## RECORDS FOR THIS EXERCISE
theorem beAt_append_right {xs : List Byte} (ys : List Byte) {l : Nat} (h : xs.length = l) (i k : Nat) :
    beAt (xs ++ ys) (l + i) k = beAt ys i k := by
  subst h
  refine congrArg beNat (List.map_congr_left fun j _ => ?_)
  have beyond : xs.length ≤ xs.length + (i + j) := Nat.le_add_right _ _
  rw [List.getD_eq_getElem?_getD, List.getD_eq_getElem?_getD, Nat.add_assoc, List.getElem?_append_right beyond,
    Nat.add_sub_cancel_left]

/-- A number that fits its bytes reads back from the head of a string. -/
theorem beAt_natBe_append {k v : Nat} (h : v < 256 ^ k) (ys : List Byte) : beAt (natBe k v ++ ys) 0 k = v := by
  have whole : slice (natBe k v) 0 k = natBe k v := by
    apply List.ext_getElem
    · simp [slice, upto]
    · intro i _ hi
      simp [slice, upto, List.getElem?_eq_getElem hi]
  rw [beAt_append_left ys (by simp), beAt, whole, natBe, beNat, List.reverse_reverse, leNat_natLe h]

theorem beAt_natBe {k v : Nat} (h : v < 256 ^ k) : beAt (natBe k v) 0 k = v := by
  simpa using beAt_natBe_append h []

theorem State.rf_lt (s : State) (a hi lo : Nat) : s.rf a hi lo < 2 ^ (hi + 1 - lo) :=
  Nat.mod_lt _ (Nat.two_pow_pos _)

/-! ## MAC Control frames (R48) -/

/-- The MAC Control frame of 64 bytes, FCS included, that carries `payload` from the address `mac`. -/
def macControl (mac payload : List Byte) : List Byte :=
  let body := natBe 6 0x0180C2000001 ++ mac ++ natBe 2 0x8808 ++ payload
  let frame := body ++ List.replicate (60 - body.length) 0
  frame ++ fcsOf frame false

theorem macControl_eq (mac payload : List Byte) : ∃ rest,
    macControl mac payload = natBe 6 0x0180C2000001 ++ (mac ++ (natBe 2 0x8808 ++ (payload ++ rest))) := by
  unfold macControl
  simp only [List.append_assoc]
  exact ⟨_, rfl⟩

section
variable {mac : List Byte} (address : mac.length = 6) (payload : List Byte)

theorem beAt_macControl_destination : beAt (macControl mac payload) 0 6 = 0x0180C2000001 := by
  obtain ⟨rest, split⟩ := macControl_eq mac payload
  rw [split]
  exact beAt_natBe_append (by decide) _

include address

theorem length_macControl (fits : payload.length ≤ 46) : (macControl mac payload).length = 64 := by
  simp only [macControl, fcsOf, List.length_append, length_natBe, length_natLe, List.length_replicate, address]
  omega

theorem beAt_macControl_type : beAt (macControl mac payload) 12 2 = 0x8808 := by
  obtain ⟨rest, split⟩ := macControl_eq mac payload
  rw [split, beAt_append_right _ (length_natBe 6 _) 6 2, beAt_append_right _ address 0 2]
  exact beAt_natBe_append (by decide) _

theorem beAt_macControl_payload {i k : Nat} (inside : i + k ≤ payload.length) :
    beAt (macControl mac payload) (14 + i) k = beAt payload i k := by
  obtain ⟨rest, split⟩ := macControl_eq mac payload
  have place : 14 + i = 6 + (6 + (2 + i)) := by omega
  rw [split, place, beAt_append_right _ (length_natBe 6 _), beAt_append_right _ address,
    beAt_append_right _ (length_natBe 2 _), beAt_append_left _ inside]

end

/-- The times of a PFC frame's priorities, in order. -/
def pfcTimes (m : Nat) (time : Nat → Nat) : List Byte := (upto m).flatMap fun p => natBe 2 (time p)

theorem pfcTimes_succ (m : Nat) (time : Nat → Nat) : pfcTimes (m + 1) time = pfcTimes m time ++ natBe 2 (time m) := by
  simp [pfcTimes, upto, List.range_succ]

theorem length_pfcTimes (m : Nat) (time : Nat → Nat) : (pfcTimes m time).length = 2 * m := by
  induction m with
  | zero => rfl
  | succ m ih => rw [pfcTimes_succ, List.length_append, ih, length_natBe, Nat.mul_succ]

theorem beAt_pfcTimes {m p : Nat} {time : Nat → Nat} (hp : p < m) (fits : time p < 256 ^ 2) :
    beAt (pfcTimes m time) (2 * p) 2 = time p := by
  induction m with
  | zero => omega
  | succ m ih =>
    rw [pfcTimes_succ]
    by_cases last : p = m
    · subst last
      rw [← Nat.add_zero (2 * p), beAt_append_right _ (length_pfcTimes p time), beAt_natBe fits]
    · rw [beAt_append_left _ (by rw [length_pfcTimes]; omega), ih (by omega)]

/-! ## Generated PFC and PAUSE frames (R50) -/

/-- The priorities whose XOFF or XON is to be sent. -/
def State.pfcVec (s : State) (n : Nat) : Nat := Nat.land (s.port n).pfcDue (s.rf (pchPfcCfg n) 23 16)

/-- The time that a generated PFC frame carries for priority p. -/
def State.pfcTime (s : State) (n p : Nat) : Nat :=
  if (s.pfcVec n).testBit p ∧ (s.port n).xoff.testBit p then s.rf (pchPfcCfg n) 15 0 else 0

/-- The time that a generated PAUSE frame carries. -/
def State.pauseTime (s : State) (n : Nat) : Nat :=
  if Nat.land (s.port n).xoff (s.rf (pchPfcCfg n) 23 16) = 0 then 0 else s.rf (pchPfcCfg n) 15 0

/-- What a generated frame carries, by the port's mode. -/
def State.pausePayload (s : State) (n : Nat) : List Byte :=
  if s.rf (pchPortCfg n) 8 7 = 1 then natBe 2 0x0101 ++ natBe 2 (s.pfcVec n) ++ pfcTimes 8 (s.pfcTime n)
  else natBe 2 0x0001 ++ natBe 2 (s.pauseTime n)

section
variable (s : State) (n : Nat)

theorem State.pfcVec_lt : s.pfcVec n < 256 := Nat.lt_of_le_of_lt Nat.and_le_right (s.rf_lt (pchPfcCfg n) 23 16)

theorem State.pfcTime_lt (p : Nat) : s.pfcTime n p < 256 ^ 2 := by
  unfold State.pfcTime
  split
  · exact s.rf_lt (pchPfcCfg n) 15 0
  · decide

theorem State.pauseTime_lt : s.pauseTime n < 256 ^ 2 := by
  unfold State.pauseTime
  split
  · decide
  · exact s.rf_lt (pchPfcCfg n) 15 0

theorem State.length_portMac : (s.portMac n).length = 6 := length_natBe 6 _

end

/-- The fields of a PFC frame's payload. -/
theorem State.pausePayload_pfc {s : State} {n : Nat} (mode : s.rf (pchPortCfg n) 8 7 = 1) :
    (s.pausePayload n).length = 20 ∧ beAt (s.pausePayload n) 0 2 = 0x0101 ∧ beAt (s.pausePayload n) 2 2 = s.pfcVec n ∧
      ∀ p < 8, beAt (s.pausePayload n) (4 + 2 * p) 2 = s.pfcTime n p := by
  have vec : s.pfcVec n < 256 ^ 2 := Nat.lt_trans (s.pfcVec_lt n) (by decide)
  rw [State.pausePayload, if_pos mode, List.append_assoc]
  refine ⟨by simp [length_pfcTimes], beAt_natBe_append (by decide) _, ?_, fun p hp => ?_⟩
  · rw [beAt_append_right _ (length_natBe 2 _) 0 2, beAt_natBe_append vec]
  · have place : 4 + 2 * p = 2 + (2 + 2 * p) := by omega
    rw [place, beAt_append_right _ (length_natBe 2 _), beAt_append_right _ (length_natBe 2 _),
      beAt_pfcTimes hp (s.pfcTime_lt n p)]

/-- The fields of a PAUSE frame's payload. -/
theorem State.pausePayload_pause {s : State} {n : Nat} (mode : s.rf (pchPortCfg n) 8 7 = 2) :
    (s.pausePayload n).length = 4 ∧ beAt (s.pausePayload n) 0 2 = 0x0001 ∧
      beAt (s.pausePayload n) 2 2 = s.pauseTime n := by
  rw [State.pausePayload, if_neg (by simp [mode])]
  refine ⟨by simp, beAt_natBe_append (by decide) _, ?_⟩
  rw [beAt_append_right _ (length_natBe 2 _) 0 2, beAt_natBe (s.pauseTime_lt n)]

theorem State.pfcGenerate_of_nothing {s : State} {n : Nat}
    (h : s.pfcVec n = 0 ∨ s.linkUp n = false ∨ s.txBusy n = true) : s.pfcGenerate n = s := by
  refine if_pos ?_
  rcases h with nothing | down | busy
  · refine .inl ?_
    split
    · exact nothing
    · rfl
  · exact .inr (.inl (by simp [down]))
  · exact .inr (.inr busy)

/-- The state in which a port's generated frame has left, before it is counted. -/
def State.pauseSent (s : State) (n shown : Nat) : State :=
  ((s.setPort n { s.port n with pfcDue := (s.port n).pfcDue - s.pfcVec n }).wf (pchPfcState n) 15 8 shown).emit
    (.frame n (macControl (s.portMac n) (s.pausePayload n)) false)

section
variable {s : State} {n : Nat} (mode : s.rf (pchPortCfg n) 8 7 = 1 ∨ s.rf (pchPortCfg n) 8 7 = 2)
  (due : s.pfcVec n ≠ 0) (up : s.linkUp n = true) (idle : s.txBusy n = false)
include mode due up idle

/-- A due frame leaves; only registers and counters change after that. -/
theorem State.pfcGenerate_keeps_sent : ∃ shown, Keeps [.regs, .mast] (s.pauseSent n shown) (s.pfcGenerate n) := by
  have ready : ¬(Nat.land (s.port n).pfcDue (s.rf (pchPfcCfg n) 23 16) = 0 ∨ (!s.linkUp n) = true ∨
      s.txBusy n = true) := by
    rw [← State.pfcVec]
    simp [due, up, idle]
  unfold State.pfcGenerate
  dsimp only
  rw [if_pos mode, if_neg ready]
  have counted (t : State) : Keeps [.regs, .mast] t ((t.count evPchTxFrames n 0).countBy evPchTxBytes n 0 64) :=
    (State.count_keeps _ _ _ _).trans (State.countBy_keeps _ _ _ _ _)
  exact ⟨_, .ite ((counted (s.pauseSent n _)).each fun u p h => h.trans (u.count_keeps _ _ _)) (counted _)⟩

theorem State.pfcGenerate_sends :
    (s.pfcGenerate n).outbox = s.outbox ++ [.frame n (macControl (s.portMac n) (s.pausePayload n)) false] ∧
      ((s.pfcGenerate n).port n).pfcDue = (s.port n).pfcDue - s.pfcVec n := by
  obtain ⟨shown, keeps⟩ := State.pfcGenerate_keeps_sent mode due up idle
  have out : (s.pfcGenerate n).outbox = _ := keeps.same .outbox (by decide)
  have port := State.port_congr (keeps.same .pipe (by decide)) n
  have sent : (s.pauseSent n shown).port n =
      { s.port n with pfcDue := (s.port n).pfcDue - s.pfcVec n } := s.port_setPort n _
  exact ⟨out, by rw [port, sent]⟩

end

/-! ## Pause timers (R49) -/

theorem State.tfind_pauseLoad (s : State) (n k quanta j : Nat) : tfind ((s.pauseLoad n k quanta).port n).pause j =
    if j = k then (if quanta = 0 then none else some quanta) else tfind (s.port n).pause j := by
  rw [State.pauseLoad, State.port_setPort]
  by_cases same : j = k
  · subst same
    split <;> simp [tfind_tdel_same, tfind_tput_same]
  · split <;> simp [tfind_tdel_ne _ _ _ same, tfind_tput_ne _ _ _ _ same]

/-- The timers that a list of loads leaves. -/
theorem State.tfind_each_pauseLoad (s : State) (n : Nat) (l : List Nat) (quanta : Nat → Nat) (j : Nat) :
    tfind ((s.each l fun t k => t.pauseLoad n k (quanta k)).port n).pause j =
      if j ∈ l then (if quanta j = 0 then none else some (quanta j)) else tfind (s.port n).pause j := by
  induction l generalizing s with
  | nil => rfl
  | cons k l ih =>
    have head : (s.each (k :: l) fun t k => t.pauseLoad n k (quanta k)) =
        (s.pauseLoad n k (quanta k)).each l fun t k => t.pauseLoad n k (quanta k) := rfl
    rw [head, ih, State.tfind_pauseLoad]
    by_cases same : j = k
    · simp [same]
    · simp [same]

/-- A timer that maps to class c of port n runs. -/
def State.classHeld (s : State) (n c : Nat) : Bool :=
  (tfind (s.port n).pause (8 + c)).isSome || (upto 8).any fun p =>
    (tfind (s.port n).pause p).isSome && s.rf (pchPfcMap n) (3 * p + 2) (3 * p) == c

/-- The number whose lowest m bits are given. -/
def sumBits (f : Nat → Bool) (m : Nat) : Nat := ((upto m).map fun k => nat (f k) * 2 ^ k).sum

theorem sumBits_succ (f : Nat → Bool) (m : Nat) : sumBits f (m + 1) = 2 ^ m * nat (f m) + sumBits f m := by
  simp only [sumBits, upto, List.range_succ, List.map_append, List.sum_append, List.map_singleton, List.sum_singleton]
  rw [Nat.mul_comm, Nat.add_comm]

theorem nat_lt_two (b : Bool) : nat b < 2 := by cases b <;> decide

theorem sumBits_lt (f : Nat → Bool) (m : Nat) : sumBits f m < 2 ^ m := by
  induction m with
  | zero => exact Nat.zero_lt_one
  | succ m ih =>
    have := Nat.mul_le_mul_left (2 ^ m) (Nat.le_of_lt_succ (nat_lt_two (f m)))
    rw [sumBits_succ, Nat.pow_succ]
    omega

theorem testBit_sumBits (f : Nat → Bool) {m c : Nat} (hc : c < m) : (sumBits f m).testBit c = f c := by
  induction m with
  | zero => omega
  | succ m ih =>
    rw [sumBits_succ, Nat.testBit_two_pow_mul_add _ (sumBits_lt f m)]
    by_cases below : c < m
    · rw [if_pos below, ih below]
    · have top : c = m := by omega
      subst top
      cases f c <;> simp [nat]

==

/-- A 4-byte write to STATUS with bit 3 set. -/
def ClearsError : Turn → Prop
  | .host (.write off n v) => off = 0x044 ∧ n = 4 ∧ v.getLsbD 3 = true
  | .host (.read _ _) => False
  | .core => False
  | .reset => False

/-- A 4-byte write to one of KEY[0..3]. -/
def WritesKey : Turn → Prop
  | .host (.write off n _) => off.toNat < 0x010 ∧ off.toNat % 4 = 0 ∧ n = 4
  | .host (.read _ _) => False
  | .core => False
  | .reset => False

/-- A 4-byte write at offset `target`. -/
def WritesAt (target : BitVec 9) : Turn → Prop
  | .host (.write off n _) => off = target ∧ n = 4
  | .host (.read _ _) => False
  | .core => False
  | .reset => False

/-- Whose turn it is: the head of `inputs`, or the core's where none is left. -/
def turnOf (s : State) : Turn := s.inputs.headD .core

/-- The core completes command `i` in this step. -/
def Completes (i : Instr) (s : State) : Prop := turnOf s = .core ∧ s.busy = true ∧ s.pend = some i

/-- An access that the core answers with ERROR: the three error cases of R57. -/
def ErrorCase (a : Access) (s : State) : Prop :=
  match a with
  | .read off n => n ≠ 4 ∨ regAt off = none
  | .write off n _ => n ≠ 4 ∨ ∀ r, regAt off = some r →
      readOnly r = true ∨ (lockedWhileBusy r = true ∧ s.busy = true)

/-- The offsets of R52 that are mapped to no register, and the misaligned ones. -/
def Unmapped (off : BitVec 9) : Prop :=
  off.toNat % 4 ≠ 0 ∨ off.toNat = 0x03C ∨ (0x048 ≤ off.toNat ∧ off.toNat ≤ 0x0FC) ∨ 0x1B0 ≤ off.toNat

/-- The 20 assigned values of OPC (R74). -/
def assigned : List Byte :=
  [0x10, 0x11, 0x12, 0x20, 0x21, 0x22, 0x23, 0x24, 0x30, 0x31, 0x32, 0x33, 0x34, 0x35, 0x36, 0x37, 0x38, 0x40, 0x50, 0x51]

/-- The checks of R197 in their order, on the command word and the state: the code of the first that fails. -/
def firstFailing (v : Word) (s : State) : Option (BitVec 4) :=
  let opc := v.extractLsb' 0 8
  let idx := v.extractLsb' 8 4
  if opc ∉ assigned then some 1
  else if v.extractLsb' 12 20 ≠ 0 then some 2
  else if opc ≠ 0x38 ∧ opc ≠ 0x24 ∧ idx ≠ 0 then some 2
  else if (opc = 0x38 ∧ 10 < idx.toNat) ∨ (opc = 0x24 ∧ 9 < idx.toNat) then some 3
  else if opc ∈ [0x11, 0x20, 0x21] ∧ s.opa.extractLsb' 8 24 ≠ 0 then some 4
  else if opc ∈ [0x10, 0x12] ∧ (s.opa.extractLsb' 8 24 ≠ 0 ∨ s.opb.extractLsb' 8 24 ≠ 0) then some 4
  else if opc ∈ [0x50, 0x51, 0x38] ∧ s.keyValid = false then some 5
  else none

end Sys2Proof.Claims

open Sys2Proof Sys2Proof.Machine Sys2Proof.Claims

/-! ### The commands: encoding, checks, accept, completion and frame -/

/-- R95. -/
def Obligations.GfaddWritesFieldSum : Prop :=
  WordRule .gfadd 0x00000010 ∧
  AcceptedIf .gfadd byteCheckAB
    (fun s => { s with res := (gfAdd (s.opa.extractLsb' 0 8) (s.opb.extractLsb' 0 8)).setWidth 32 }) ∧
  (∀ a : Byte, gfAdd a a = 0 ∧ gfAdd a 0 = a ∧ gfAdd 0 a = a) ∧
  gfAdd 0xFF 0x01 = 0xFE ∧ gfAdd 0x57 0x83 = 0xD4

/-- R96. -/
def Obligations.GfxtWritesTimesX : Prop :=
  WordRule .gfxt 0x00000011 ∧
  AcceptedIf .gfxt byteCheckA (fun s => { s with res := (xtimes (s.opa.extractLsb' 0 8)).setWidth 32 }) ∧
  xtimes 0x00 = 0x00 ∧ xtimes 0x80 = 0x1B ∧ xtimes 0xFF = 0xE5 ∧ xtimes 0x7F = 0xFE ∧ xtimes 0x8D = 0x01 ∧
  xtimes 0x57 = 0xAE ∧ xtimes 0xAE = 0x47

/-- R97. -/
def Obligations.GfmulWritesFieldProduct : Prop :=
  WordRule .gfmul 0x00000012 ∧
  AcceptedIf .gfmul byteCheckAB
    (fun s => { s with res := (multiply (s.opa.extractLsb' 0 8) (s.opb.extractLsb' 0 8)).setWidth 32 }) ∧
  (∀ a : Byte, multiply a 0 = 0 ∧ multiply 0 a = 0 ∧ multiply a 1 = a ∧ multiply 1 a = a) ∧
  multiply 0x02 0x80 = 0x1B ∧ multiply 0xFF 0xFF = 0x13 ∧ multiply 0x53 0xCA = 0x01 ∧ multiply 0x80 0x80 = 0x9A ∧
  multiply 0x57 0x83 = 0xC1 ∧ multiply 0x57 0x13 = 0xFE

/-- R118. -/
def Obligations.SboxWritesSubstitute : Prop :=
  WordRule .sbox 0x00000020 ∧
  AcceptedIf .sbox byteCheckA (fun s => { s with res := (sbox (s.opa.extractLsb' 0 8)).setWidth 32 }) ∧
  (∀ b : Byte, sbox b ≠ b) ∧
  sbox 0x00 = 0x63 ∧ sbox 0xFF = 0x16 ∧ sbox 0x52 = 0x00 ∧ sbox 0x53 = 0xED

## ACTION ITEM
Retype, exactly and in full, the lines above from the one containing "(h : xs.length" through the one containing "refine congrArg beNat".

## ANSWER
theorem beAt_append_right {xs : List Byte} (ys : List Byte) {l : Nat} (h : xs.length = l) (i k : Nat) :
    beAt (xs ++ ys) (l + i) k = beAt ys i k := by
  subst h
  refine congrArg beNat (List.map_congr_left fun j _ => ?_)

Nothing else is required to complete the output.